■ PROBLEM DESCRIPTION ■
Return, exactly and in full, the lines of the records below starting at the one with "RET (R293): the" and ending at the one with "def Obligations.CallsAndReturns : Prop", and no other lines.

(LISTED ENTRIES Opens)

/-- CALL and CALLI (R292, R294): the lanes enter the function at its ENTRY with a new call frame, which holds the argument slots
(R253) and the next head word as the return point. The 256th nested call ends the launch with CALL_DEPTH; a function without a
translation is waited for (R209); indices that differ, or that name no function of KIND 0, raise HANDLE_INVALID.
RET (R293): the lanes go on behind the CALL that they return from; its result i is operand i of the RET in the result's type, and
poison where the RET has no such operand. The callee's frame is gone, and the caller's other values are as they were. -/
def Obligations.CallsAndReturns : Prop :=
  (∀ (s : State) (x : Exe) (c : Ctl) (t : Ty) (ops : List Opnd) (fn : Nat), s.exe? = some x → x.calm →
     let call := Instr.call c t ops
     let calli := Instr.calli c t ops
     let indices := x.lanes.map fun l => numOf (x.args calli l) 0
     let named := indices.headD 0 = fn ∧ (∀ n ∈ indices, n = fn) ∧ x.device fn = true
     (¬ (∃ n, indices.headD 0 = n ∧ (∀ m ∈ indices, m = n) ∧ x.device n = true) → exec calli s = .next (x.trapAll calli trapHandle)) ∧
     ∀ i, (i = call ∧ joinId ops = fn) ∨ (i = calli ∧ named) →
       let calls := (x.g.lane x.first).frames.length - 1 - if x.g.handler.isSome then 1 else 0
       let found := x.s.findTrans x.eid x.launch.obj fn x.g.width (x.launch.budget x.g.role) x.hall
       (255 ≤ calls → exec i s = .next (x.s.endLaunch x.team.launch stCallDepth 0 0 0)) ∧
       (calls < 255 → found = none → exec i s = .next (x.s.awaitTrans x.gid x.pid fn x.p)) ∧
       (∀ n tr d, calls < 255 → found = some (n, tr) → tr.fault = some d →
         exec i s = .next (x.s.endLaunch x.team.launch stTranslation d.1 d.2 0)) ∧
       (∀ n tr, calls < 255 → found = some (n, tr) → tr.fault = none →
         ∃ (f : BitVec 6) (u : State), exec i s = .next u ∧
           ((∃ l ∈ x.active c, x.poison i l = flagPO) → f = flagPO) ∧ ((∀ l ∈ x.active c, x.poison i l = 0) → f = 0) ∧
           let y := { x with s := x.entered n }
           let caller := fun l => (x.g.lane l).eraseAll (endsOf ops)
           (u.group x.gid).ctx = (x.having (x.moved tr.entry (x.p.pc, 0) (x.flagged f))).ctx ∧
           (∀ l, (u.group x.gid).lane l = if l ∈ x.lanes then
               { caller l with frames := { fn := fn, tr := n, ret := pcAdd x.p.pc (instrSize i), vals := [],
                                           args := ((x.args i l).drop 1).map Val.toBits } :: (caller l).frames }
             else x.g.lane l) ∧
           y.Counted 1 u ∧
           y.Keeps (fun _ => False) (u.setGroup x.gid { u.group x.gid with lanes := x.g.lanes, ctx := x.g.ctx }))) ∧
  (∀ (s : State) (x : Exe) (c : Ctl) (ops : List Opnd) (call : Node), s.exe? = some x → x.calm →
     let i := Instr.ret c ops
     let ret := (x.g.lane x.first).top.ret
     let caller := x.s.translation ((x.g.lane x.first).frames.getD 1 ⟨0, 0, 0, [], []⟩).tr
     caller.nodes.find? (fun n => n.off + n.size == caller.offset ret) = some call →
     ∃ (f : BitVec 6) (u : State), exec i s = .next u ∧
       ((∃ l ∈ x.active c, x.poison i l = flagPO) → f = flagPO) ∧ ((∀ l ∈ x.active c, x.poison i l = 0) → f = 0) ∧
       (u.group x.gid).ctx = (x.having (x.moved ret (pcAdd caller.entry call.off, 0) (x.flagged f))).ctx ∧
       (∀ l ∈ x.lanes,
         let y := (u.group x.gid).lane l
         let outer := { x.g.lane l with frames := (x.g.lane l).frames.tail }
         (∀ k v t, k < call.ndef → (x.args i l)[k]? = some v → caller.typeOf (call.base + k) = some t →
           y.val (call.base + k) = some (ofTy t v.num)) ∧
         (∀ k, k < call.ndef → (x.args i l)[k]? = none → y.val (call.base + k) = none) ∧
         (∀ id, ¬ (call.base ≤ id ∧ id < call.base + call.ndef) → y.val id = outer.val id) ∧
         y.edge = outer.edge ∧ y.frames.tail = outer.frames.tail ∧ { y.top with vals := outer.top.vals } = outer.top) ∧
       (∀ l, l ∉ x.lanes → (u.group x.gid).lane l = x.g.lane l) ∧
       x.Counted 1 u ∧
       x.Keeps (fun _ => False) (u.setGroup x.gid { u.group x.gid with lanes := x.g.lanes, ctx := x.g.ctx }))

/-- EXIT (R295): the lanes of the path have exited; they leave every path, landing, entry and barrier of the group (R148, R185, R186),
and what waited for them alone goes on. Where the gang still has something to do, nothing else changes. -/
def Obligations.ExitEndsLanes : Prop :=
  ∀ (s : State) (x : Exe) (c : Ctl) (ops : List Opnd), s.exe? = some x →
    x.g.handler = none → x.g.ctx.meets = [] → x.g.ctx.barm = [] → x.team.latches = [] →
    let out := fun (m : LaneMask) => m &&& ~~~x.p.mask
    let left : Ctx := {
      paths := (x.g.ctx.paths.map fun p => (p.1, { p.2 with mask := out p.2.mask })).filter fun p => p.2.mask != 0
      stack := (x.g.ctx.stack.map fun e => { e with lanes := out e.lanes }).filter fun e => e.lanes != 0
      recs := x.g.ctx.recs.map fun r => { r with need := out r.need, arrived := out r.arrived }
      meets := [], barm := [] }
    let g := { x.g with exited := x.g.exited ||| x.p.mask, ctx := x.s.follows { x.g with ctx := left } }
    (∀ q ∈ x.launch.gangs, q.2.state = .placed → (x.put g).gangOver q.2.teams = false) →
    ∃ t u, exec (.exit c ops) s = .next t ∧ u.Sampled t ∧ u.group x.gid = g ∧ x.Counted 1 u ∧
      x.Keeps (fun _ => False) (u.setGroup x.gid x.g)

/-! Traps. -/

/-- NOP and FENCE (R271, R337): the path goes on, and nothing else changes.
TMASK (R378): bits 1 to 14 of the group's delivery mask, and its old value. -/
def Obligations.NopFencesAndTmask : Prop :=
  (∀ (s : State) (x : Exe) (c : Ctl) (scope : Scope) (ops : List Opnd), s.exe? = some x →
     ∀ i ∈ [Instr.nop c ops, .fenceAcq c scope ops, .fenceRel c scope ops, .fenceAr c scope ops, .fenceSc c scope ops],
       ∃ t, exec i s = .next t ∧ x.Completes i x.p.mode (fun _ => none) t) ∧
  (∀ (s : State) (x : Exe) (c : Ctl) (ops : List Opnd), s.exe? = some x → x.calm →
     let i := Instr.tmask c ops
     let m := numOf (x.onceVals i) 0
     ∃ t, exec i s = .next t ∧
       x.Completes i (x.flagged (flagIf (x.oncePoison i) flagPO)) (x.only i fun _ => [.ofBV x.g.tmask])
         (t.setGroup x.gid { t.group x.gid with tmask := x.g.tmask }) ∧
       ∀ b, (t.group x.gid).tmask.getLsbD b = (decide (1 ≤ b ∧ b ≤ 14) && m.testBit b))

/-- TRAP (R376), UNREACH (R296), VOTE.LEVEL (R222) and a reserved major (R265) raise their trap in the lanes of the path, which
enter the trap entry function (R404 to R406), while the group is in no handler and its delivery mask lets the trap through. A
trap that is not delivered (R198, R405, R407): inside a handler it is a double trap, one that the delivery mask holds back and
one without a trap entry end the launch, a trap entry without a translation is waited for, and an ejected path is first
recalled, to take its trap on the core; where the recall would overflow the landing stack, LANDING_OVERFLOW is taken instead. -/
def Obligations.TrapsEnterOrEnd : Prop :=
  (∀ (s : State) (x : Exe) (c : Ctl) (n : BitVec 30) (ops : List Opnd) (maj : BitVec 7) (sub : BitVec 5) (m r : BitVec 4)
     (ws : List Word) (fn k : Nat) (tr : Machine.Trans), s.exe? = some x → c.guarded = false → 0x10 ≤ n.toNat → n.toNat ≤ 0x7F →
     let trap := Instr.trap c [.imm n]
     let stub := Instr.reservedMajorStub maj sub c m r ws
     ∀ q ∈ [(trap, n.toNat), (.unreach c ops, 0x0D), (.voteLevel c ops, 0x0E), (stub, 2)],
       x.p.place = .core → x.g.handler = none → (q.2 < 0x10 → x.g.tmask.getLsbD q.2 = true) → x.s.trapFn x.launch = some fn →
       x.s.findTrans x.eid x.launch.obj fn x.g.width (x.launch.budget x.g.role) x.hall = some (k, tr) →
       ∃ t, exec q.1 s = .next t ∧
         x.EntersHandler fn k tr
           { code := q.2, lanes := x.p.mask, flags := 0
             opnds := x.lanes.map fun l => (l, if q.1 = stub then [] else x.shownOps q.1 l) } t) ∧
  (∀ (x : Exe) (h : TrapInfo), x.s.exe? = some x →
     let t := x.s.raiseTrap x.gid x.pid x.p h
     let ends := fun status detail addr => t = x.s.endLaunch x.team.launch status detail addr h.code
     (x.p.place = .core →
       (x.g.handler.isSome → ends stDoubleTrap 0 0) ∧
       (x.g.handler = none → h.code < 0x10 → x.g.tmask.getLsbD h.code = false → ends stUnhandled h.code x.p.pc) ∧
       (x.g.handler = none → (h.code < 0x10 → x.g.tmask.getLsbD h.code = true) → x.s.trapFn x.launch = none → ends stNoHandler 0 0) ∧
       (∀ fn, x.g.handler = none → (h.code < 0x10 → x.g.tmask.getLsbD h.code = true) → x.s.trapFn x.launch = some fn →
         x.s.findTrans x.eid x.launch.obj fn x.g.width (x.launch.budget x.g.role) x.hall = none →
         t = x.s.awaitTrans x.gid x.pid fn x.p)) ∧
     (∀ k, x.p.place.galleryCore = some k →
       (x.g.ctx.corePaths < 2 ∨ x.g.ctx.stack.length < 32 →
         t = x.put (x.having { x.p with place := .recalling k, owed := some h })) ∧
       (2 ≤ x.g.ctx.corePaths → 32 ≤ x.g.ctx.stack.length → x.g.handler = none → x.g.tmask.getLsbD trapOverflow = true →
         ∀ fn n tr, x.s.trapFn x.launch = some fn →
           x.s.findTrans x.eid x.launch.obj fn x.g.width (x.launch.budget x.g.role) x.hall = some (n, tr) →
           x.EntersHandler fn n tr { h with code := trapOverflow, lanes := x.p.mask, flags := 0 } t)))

(LISTED ENTRIES Closes)

■ EXERCISE RESULT ■
RET (R293): the lanes go on behind the CALL that they return from; its result i is operand i of the RET in the result's type, and
poison where the RET has no such operand. The callee's frame is gone, and the caller's other values are as they were. -/
def Obligations.CallsAndReturns : Prop :=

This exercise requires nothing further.